The problem:
For the entries below, repeat exactly each line starting with the one that contains "((s.setClamp r d q true).hall r).iso = (s.hall r).iso ∧" and going on through the one that contains "rw [if_pos h]", and no others.

Material supplied:
theorem clampsOnly_setClamp (r : Nat) (d : Dir) (q : Nat) (on : Bool) : ClampsOnly s (s.setClamp r d q on) := by
  unfold State.setClamp
  split
  · exact .refl s
  · intro j
    rw [hall_congr _ (raise_halls _ _ _ _ _ _)]
    by_cases hj : j = r
    · rw [hj, hall_updHall_same]
      exact ⟨_, _, rfl⟩
    · rw [hall_updHall_other _ hj]
      exact ⟨_, _, rfl⟩

/-- Clamps that are put on in turn: each that stands is put on, and the list of them keeps its length. -/
theorem setClamp_iso (r : Nat) (d : Dir) (q : Nat) : ((s.setClamp r d q true).hall r).iso = (s.hall r).iso.set (dirNo d) true ∨
    ((s.setClamp r d q true).hall r).iso = (s.hall r).iso ∧ (s.hall r).iso.getD (dirNo d) false = true := by
  by_cases h : (s.hall r).iso.getD (dirNo d) false = true
  · refine .inr ⟨?_, h⟩
    unfold State.setClamp
    rw [if_pos h]
  · exact .inl (setClamp_changed s h q).1

/-- No region is its own neighbour. -/
theorem regionTo_ne {r q : Nat} {d : Dir} (h : regionTo r d = some q) : q ≠ r := by
  have hrows : Config.host.regionRows = 6 := rfl
  unfold regionTo at h
  dsimp only at h
  rw [hrows] at h
  cases d with
  | n =>
    obtain ⟨hrow, rfl⟩ : r % 6 ≠ 0 ∧ r - 1 = q := by simpa using h
    omega
  | e =>
    obtain ⟨-, rfl⟩ : r / 6 + 1 < Config.host.cols ∧ r + 6 = q := by simpa using h
    omega
  | s =>
    obtain ⟨-, rfl⟩ : r % 6 + 1 < 6 ∧ r + 1 = q := by simpa using h
    omega
  | w =>
    obtain ⟨hcol, rfl⟩ : 6 ≤ r ∧ r - 6 = q := by simpa using h
    omega

/-- A region clamps its crossing in one direction from a neighbour without power (R113). -/
def clampUnpowered (r : Nat) (s : State) (d : Dir) : State :=
  match regionTo r d with
  | some q => if (s.hall q).pg then s else s.setClamp r d q true
  | none => s

theorem clampUnpowered_cases (r : Nat) (d : Dir) :
    clampUnpowered r s d = s ∧ (∀ q, regionTo r d = some q → (s.hall q).pg = true) ∨ ∃ q, clampUnpowered r s d = s.setClamp r d q true := by
  unfold clampUnpowered
  cases regionTo r d with
  | none => exact .inl ⟨rfl, fun _ h => absurd h (by simp)⟩
  | some q =>
    by_cases hpg : (s.hall q).pg = true
    · exact .inl ⟨if_pos hpg, fun _ h => Option.some.inj h ▸ hpg⟩
    · exact .inr ⟨q, if_neg hpg⟩

theorem clampsOnly_clampUnpowered (r : Nat) (d : Dir) : ClampsOnly s (clampUnpowered r s d) := by
  rcases clampUnpowered_cases s r d with ⟨h, -⟩ | ⟨q, h⟩
  · rw [h]
    exact .refl s
  · rw [h]
    exact clampsOnly_setClamp s r d q true

theorem clampsOnly_each (r : Nat) (ds : List Dir) : ClampsOnly s (s.each ds (clampUnpowered r)) := by
  induction ds generalizing s with
  | nil => exact .refl s
  | cons d ds ih => exact (clampsOnly_clampUnpowered s r d).trans (ih _)

theorem clampUnpowered_resets (r : Nat) (d : Dir) : (clampUnpowered r s d).resets = s.resets := by
  rcases clampUnpowered_cases s r d with ⟨h, -⟩ | ⟨q, h⟩
  · rw [h]
  · rw [h]
    exact (kept_setClamp (A := allBut .resets) (.refl _ s) (by decide)).parts .resets (by decide)

theorem clampUnpowered_length (r : Nat) (d : Dir) : ((clampUnpowered r s d).hall r).iso.length = (s.hall r).iso.length := by
  rcases clampUnpowered_cases s r d with ⟨h, -⟩ | ⟨q, h⟩
  · rw [h]
  · rcases setClamp_iso s r d q with hset | ⟨hset, -⟩
    · rw [h, hset, List.length_set]
    · rw [h, hset]

/-- A clamp that is on stays on while another is put on. -/
theorem clampUnpowered_stays {r : Nat} {d e : Dir} (h : (s.hall r).iso.getD (dirNo e) false = true) :
    ((clampUnpowered r s d).hall r).iso.getD (dirNo e) false = true := by
  rcases clampUnpowered_cases s r d with ⟨hd, -⟩ | ⟨q, hd⟩
  · rw [hd]
    exact h
  · rcases setClamp_iso s r d q with hset | ⟨hset, -⟩
    · rw [hd, hset]
      exact getD_set_true h
    · rw [hd, hset]
      exact h

/-- A neighbour without power is clamped. -/
theorem clampUnpowered_iso {r : Nat} (hlen : (s.hall r).iso.length = 4) {d : Dir} {q : Nat} (hq : regionTo r d = some q) (hpg : (s.hall q).pg = false) :
    ((clampUnpowered r s d).hall r).iso.getD (dirNo d) false = true := by
  have hd : dirNo d < 4 := by cases d <;> decide
  rcases clampUnpowered_cases s r d with ⟨-, hon⟩ | ⟨q', hs⟩
  · exact absurd (hon q hq) (by rw [hpg]; decide)
  · rw [hs]
    rcases setClamp_iso s r d q' with hset | ⟨hset, hon⟩
    · rw [hset]
      simp [List.getD, List.getElem?_set, hlen, hd]
    · rw [hset]
      exact hon

theorem clampUnpowered_all {r : Nat} (hlen : (s.hall r).iso.length = 4) {d : Dir} {q : Nat} (hq : regionTo r d = some q) (hpg : (s.hall q).pg = false) :
    ((s.each allDirs (clampUnpowered r)).hall r).iso.getD (dirNo d) false = true := by
  refine each_reaches s (I := fun t => (t.hall r).iso.length = 4 ∧ (t.hall q).pg = false)
    (P := fun t x => x = d → (t.hall r).iso.getD (dirNo d) false = true) ?_ ?_ ?_ allDirs ⟨hlen, hpg⟩ d (by cases d <;> decide) rfl
  · rintro t x ⟨hl, hp⟩
    obtain ⟨iso, isoAt, he⟩ := clampsOnly_clampUnpowered t r x q
    exact ⟨(clampUnpowered_length t r x).trans hl, by rw [he]; exact hp⟩
  · rintro t x ⟨hl, hp⟩ rfl
    exact clampUnpowered_iso t hl hq hp
  · intro t x y h hy
    exact clampUnpowered_stays t (h hy)

/-- A lost region whose supply is back: its Hall's pin, and its clamps toward neighbours without power. -/
def powered (s : State) (r : Nat) : State := (s.updHall r (fun h => { h with pg := true })).each allDirs (clampUnpowered r)

theorem powered_hall (r : Nat) : ∃ iso isoAt, (powered s r).hall r = { s.hall r with pg := true, iso := iso, isoAt := isoAt } := by
  obtain ⟨iso, isoAt, h⟩ := clampsOnly_each (s.updHall r (fun h => { h with pg := true })) r allDirs r
  exact ⟨iso, isoAt, by unfold powered; rw [h, hall_updHall_same]⟩

theorem powered_resets (r : Nat) : (powered s r).resets = s.resets :=
  (each_keeps _ (·.resets) (fun t d => clampUnpowered_resets t r d) allDirs)

theorem powered_iso {r : Nat} (hlen : (s.hall r).iso.length = 4) {d : Dir} {q : Nat} (hq : regionTo r d = some q) (hpg : (s.hall q).pg = false) :
    ((powered s r).hall r).iso.getD (dirNo d) false = true := by
  refine clampUnpowered_all _ ?_ hq ?_
  · rw [hall_updHall_same]
    exact hlen
  · rw [hall_updHall_other _ (regionTo_ne hq)]
    exact hpg

theorem powered_optime (r : Nat) : (powered s r).optime = s.optime := by
  have hk : Kept (maskOf [.regs, .ecnt, .transit, .halls]) s (powered s r) := kept_each (kept_updHall (.refl _ s) (by decide)) (fun t d ht => by
    rcases clampUnpowered_cases t r d with ⟨h, -⟩ | ⟨q, h⟩
    · rw [h]
      exact ht
    · rw [h]
      exact kept_setClamp ht (by decide))
  unfold State.optime
  rw [now_of_wall s (hk.parts .wall (by decide)), show (powered s r).attic = s.attic from hk.parts .attic (by decide)]

/-- A lost region returns: by itself after a first loss without over-current, and else it waits. -/
theorem lostRegionReturn_powered {r : Nat} (hlost : (s.hall r).lost = true) :
    lostRegionReturn s r = if (s.hall r).lostOc = true ∨ 1 < ((s.hall r).losses.filter (fun t => decide (s.optime < t + 98304))).length
      then powered s r else (powered s r).startPart r 4 := by
  have hdef : lostRegionReturn s r = if ((powered s r).hall r).lostOc = true ∨
      1 < (((powered s r).hall r).losses.filter (fun t => decide ((powered s r).optime < t + 98304))).length
      then powered s r else (powered s r).startPart r 4 := if_neg (by rw [hlost]; decide)
  obtain ⟨iso, isoAt, hh⟩ := powered_hall s r
  rw [hdef, hh, powered_optime]

/-! Reference clocks. -/
theorem regionOfPuid_puHal {r : Nat} (h : r < 4096) : regionOfPuid (puHal r) = r := by
  have hkind : puidKind (puHal r) = 3 := by unfold puidKind puHal puid; omega
  have hmajor : puidMajor (puHal r) = r := by unfold puidMajor puHal puid; omega
  unfold regionOfPuid
  rw [hkind]
  exact hmajor

/-- A lost clock holds its region's time, and is told. -/
theorem refclkLoss_told {r : Nat} (hr : r < 4096) (missed : Nat) (hrun : Tab.find r s.refLost = none) :
    Tab.find r (refclkLoss s r missed).refLost = some s.now ∧ event s 0xC030 (puHal r) r missed ∈ (refclkLoss s r missed).transit := by
  unfold refclkLoss
  rw [if_neg (by rw [hrun]; decide)]
  extract_lets told
  have hlost : told.refLost = Tab.insert r s.now s.refLost := raise_refLost _ _ _ _ _ _
  constructor
  · rw [show _ = told.refLost from (kept_draw (A := allBut .refLost) (kept_closeGates (.refl _ told) (by decide)) (by decide)).parts .refLost (by decide), hlost, Tab.find_insert_same]
  · refine (kept_draw (A := allButEvents) (kept_closeGates (.refl _ told) (by decide)) (by decide)).event (by decide) ?_
    have htime : event s 0xC030 (puHal r) r missed = event { s with refLost := Tab.insert r s.now s.refLost } 0xC030 (puHal r) r missed := by
      unfold event State.timeIn
      rw [regionOfPuid_puHal hr, hrun, Tab.find_insert_same]
      rfl
    rw [htime]
    exact List.mem_append_right _ (List.mem_singleton_self _)

/-- A clock that is back is told at the wall time. -/
theorem refclkRestore_told {r : Nat} (hr : r < 4096) (us : Nat) {x : Nat} (hx : Tab.find r s.refLost = some x) :
    Tab.find r (refclkRestore s r us).refLost = none ∧
      (refclkRestore s r us).transit = s.transit ++ [{ event s 0xC031 (puHal r) r us with wall := s.now }] := by
  unfold refclkRestore
  rw [hx]
  dsimp -zeta only
  extract_lets lag clocks
  have hk : Kept (maskOf [.clocks]) s clocks := kept_each (.refl _ s) (fun _ _ ht => kept_updClock ht (by decide))
  have hnow : clocks.now = s.now := now_of_wall s (hk.parts .wall (by decide))
  have htransit : clocks.transit = s.transit := hk.parts .transit (by decide)
  clear_value clocks
  constructor
  · rw [raise_refLost]
    exact Tab.find_erase_same r _
  · rw [raise_transit]
    have htime : State.timeIn { clocks with refLost := Tab.erase r clocks.refLost } (regionOfPuid (puHal r)) = s.now := by
      unfold State.timeIn
      rw [regionOfPuid_puHal hr, Tab.find_erase_same]
      exact hnow
    exact congrArg₂ (fun es w => es ++ [(⟨0xC031, puHal r, r % 2 ^ 32, us % 2 ^ 32, 0 % 2 ^ 32, w, none, false, true, false⟩ : Ev)]) htransit htime

/-! Retired blocks and the throttle. -/
theorem retiredBlockDiscard_seen (k c bytes : Nat) : ((retiredBlockDiscard s k c bytes).ctx c).seenCut = s.cutNo + 1 ∧
    (s.marks.contains (puTst k, 0x8052, 0) = false → ∃ e ∈ (retiredBlockDiscard s k c bytes).transit, e.code = 0x8052 ∧ e.puid = puTst k) := by
  unfold retiredBlockDiscard
  extract_lets counted seen
  have hcounted : Kept (maskOf [.ecnt, .rcnt]) s counted := kept_count (kept_count (kept_count (.refl _ s) (by decide)) (by decide)) (by decide)
  have hseen : Kept (maskOf [.ecnt, .rcnt]) (counted.updCtx c (fun x => { x with seenCut := counted.cutNo + 1 })) seen := kept_bankCount (.refl _ _) (by decide)
  constructor
  · rw [ctx_congr _ ((kept_raiseOnce (A := allBut .ctxs) (.refl _ seen) (by decide)).parts .ctxs (by decide)),
      ctx_congr _ (hseen.parts .ctxs (by decide)), ctx_updCtx_same]
    exact congrArg (· + 1) (hcounted.parts .cutNo (by decide))
  · intro hfirst
    have hmarks : seen.marks = s.marks := (hseen.parts .marks (by decide)).trans (hcounted.parts .marks (by decide))
    exact ⟨_, mem_raiseOnce_transit (by rw [hmarks]; exact hfirst) _ _ _, rfl, rfl⟩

Answer to this task:
    ((s.setClamp r d q true).hall r).iso = (s.hall r).iso ∧ (s.hall r).iso.getD (dirNo d) false = true := by
  by_cases h : (s.hall r).iso.getD (dirNo d) false = true
  · refine .inr ⟨?_, h⟩
    unfold State.setClamp
    rw [if_pos h]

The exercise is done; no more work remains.